• [Task brief]: Using the records below, transcribe word for word the stretch from the line that contains "0 ∧ c.slot?" through the line that contains "let s := s.strandWaits n", both end lines included, and nothing else.

[Opening Task material section]

-- ==== Sys2Proof/Machine/Motion.lean ====
section
/-! DEFINITION. The pitch generator of a slot: limits, offering and starting pitches, computing the next setpoint
from queue, gear or setpoint buffer, and the commands of 02_motion_planning.md (R33 to R60). -/
namespace Sys2Proof.Machine

/-! ### Limits (R37, R39) -/

/-- The magnitude of a 32.32 limit, au per tick^k. -/
def State.limit (s : State) (f : Fld) : Rat := ratAbs (fixToRat (s.geti f))
def State.vmax (s : State) (n : Nat) : Rat := s.limit (AX_VMAX_V n)
def State.amax (s : State) (n : Nat) : Rat := s.limit (AX_AMAX_V n)
def State.jmax (s : State) (n : Nat) : Rat := s.limit (AX_JMAX_V n)
/-- The rappel deceleration; 0 uses AMAX (R37). -/
def State.rapDec (s : State) (n : Nat) : Rat :=
  let d := s.limit (AX_RAPPEL_DEC_V n)
  if d = 0 then s.amax n else d
/-- A scale of an entry: the value / 65,536 of the limit; 0 gives the full limit (R39). -/
def scaled (lim : Rat) (k : Nat) : Rat := if k = 0 then lim else lim * (k : Nat) / 65536

/-! ### Pitch entries (R39) -/

def entryType (e : List Word) : Nat := bitsOf (entryWord e 0) 3 0
def entryTag (e : List Word) : Nat := bitsOf (entryWord e 0) 31 16
def entryRel (e : List Word) : Bool := bitsOf (entryWord e 0) 6 6 == 1
def entryBlend (e : List Word) : Bool := bitsOf (entryWord e 0) 4 4 == 1
def entryP1 (e : List Word) : Int := signedOf 64 (entryWord e 2 * 2 ^ 32 + entryWord e 1)
def entryP2 (e : List Word) : Int := signedOf 64 (entryWord e 4 * 2 ^ 32 + entryWord e 3)
def entryVscale (e : List Word) : Nat := bitsOf (entryWord e 5) 15 0
def entryAscale (e : List Word) : Nat := bitsOf (entryWord e 5) 31 16
def entryJscale (e : List Word) : Nat := bitsOf (entryWord e 6) 15 0
def entryAux (e : List Word) : Nat := bitsOf (entryWord e 6) 31 16

/-- The entry is refused as BADPITCH (R38): a reserved type, a reserved field not zero, or a cubic with DUR = 0. The
fields that R39 shows as zero for a type count as reserved. -/
def entryBad (e : List Word) : Bool :=
  let t := entryType e
  let w0 := bitsOf (entryWord e 0) 15 7 != 0
  let p2 := entryWord e 3 != 0 || entryWord e 4 != 0
  decide (5 < t) || w0 || (t == 2 && entryAux e == 0) ||
  ((t == 0 || t == 1) && (p2 || entryAux e != 0)) || (t == 3 && p2) ||
  (t == 4 && bitsOf (entryAux e) 15 8 != 0) ||
  (t == 5 && (p2 || entryAux e != 0))

/-- AXn_PITQ_LVL follows the queue (R50). -/
def State.syncQueue (s : State) (n : Nat) : State := s.put (AX_PITQ_LVL_LEVEL n) (s.gen n).queue.length

/-- What offering an entry came to (R38). -/
inductive OfferResult where
  | queued (index : Nat)
  | bad
  | full
deriving DecidableEq, Repr

/-- Offer a pitch entry (R38): queued with the index PITNEXT, or refused with BADPITCH or FULL. -/
def State.offerPitch (s : State) (n : Nat) (e : List Word) : State × OfferResult :=
  if entryBad e then (s.put (AX_PITQ_CTRL_BADPITCH n) 1, .bad)
  else if 64 ≤ (s.gen n).queue.length then (s.put (AX_PITQ_CTRL_FULL n) 1, .full)
  else
    let i := s.get (AX_PITNEXT_V n)
    let s := s.modGen n (fun g =>
      { g with queue := g.queue ++ [e], headAt := if g.queue.isEmpty then s.now else g.headAt })
    ((s.inc (AX_PITNEXT_V n)).syncQueue n, .queued i)

/-- The indices of the entries that the queue of slot `n` holds. -/
def State.queuedIxs (s : State) (n : Nat) : List Nat :=
  let k := (s.gen n).queue.length
  (List.range k).map (fun i => (s.get (AX_PITNEXT_V n) + 2 ^ 32 - k + i) % 2 ^ 32)

/-- A WAITDONE command that carries the pitches `ixs` waits on in vain once its last pitch is discarded (R304). -/
def State.strandWaits (s : State) (n : Nat) : State :=
  let gone := s.queuedIxs n
  s.each streams32 (fun k t => match (t.stream k).queue, (t.stream k).prog with
    | c :: _, .waiting ixs =>
      (match ixs.getLast? with
       | some i => if c.func = 0 ∧ c.slot? = some n ∧ gone.contains i then t.modStream k (fun st => { st with prog := .stuck ixs }) else t
       | none => t)
    | _, _ => t)

/-- FLUSH (R50): discard every queued entry; the running pitch continues. -/
def State.flushQueue (s : State) (n : Nat) : State :=
  let k := (s.gen n).queue.length
  let s := s.strandWaits n
  (((s.modGen n (fun g => { g with queue := [] })).inc (AX_PITFLUSH_V n) k).syncQueue n).put (AX_PITST_WAITSTART n) 0

/-- GO (R50): clear QHELD in HOLD or RUN. -/
def State.goQueue (s : State) (n : Nat) : State :=
  if s.slotState n = stHold ∨ s.slotState n = stRun then s.put (AX_PITQ_CTRL_QHELD n) 0 else s

/-- AXn_PITST.WAITSTART: the head waits for its START (R40, R50). -/
def State.syncWait (s : State) (n : Nat) : State :=
  let g := s.gen n
  let w := match g.queue with
    | e :: _ => entryTstart e && g.pitch == none && !s.bit (AX_PITQ_CTRL_QHELD n) && s.get (AX_MCFG_SRC n) == 0 &&
        decide ((s.now : Int) < startTime s.now e) && (s.slotState n == stHold || s.slotState n == stRun)
    | [] => false
  s.flag (AX_PITST_WAITSTART n) w

/-! ### Rest and underrun (R35, R49) -/

/-- The generator is at rest (R35). -/
def State.atRest (s : State) (n : Nat) : Bool :=
  let g := s.gen n
  g.m.v == 0 && g.m.a == 0 && g.nxt.v == 0 && g.nxt.a == 0 &&
  (match s.get (AX_MCFG_SRC n) with
   | 0 => g.pitch == none && g.queue.isEmpty
   | 1 => decide (64 ≤ g.gearIdle)
   | _ => g.points.isEmpty)

/-- The running pitch ends (R36): OVERSHOOT when it was overshot; an underrun when it ends with velocity and the
queue is empty and not held (R49). -/
def State.endPitch (s : State) (n : Nat) (q : Pitch) : State :=
  let s := if q.overshot then s.put (AX_PITQ_CTRL_OVERSHOOT n) 1 else s
  let s := (s.modGen n (fun g => { g with pitch := none, plan := [], fin := none })).clearPitst n
  let g := s.gen n
  if g.m.v ≠ 0 ∧ g.queue = [] ∧ s.bit (AX_PITQ_CTRL_QHELD n) = false then
    let s := (s.inc (AX_UNDERRUN_V n)).put (AX_PITST_UNDERRUN n) 1
    let s := s.modGen n (fun g => { g with under := true, drift := if q.under then .underStop else .coast })
    s.raiseSlot n 1 (entryTag q.words)
  else s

[Closing Task material section]

• [Answer to the problem]:
       | some i => if c.func = 0 ∧ c.slot? = some n ∧ gone.contains i then t.modStream k (fun st => { st with prog := .stuck ixs }) else t
       | none => t)
    | _, _ => t)

/-- FLUSH (R50): discard every queued entry; the running pitch continues. -/
def State.flushQueue (s : State) (n : Nat) : State :=
  let k := (s.gen n).queue.length
  let s := s.strandWaits n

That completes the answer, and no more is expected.